• [Saved entries]
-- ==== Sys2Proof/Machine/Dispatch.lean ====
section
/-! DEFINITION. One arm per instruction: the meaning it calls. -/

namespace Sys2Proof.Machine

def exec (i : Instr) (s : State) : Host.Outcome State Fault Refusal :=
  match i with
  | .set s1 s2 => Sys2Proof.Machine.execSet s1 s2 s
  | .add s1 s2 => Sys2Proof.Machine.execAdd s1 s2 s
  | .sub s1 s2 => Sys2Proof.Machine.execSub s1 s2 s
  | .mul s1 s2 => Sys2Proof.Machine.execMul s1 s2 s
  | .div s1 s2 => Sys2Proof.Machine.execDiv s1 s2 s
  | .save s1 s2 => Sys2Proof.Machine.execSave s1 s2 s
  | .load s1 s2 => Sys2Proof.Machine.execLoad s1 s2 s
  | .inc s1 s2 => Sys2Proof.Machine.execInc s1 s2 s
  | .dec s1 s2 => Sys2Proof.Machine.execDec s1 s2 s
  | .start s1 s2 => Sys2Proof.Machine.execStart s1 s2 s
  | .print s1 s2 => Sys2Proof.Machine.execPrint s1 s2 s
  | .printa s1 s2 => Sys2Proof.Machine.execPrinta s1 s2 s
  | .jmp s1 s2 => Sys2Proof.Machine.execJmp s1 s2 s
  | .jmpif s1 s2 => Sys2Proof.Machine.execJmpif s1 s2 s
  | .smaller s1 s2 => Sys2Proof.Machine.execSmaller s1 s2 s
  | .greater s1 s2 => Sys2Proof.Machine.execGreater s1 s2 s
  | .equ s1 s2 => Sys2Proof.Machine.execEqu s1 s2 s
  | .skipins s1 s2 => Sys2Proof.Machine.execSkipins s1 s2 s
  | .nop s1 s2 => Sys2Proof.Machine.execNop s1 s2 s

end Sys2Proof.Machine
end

==

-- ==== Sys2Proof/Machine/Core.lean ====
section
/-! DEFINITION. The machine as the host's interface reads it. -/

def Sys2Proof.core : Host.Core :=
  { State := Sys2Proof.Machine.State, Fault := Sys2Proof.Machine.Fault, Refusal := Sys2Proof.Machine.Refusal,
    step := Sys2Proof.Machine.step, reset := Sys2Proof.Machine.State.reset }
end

==

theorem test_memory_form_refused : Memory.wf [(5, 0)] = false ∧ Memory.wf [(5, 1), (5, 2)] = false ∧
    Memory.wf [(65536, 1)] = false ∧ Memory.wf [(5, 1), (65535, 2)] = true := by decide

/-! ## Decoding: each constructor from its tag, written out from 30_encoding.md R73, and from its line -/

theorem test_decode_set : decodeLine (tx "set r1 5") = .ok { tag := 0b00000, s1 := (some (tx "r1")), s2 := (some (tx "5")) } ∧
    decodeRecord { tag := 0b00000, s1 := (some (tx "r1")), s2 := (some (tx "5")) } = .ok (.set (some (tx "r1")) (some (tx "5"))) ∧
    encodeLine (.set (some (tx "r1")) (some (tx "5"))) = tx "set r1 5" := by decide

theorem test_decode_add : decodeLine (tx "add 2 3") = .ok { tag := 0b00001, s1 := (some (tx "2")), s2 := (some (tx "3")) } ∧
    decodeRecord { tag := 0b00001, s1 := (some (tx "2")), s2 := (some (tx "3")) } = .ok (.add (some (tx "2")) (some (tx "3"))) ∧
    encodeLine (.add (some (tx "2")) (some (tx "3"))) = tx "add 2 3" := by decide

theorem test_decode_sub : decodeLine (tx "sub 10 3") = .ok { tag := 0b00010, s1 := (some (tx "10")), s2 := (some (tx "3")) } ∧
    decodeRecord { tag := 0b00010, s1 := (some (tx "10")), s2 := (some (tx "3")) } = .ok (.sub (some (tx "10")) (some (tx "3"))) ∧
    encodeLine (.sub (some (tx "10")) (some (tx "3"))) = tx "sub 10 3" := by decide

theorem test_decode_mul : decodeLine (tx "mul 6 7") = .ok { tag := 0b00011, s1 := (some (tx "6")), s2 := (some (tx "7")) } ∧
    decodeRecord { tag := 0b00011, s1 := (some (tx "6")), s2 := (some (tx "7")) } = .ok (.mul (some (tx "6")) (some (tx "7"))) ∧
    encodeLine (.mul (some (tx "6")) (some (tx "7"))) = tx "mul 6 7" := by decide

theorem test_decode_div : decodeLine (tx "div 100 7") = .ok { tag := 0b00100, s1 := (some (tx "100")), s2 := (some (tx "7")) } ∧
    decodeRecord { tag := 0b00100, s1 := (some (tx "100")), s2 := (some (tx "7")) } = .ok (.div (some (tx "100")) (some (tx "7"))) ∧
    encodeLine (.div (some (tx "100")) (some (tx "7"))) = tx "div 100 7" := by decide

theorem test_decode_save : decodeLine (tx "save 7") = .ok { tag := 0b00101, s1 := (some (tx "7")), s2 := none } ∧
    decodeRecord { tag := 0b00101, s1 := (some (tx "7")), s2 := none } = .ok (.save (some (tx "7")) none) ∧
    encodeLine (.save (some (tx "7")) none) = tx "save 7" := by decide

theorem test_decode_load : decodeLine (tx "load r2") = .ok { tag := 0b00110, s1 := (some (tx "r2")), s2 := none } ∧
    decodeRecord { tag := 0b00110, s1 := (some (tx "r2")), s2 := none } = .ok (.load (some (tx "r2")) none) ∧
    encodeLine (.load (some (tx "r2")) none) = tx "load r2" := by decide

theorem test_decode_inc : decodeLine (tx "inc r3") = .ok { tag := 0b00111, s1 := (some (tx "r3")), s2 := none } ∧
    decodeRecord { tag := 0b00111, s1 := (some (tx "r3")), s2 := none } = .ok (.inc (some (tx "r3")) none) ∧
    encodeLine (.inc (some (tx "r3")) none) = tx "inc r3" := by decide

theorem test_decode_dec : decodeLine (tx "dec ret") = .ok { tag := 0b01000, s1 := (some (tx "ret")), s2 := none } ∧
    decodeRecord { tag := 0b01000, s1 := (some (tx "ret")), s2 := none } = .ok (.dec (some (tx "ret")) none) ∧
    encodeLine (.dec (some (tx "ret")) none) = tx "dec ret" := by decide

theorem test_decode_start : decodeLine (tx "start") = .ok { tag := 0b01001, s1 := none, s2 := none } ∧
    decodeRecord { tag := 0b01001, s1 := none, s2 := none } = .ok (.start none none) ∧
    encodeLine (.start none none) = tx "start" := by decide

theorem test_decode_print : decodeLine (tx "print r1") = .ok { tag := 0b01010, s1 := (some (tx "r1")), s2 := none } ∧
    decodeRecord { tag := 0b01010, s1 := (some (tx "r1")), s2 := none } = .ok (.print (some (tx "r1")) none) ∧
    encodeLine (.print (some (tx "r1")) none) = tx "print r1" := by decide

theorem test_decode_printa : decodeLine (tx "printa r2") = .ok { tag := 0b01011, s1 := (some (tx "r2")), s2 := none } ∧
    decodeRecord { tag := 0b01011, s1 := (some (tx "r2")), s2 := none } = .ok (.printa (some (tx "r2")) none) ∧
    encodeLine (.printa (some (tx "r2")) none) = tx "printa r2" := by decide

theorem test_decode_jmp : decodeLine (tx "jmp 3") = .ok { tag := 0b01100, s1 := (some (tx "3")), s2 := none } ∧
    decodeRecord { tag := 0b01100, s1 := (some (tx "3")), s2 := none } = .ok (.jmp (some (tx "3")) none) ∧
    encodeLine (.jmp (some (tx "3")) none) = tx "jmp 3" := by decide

• [Action item] Transcribe the records above from the line holding "-- ==== Sys2Proof/Machine/Dispatch.lean" down to the line holding "Sys2Proof.Machine.execDiv s1 s2 s", inclusive, without adding anything.

• [Result of the exercise]
-- ==== Sys2Proof/Machine/Dispatch.lean ====
section
/-! DEFINITION. One arm per instruction: the meaning it calls. -/

namespace Sys2Proof.Machine

def exec (i : Instr) (s : State) : Host.Outcome State Fault Refusal :=
  match i with
  | .set s1 s2 => Sys2Proof.Machine.execSet s1 s2 s
  | .add s1 s2 => Sys2Proof.Machine.execAdd s1 s2 s
  | .sub s1 s2 => Sys2Proof.Machine.execSub s1 s2 s
  | .mul s1 s2 => Sys2Proof.Machine.execMul s1 s2 s
  | .div s1 s2 => Sys2Proof.Machine.execDiv s1 s2 s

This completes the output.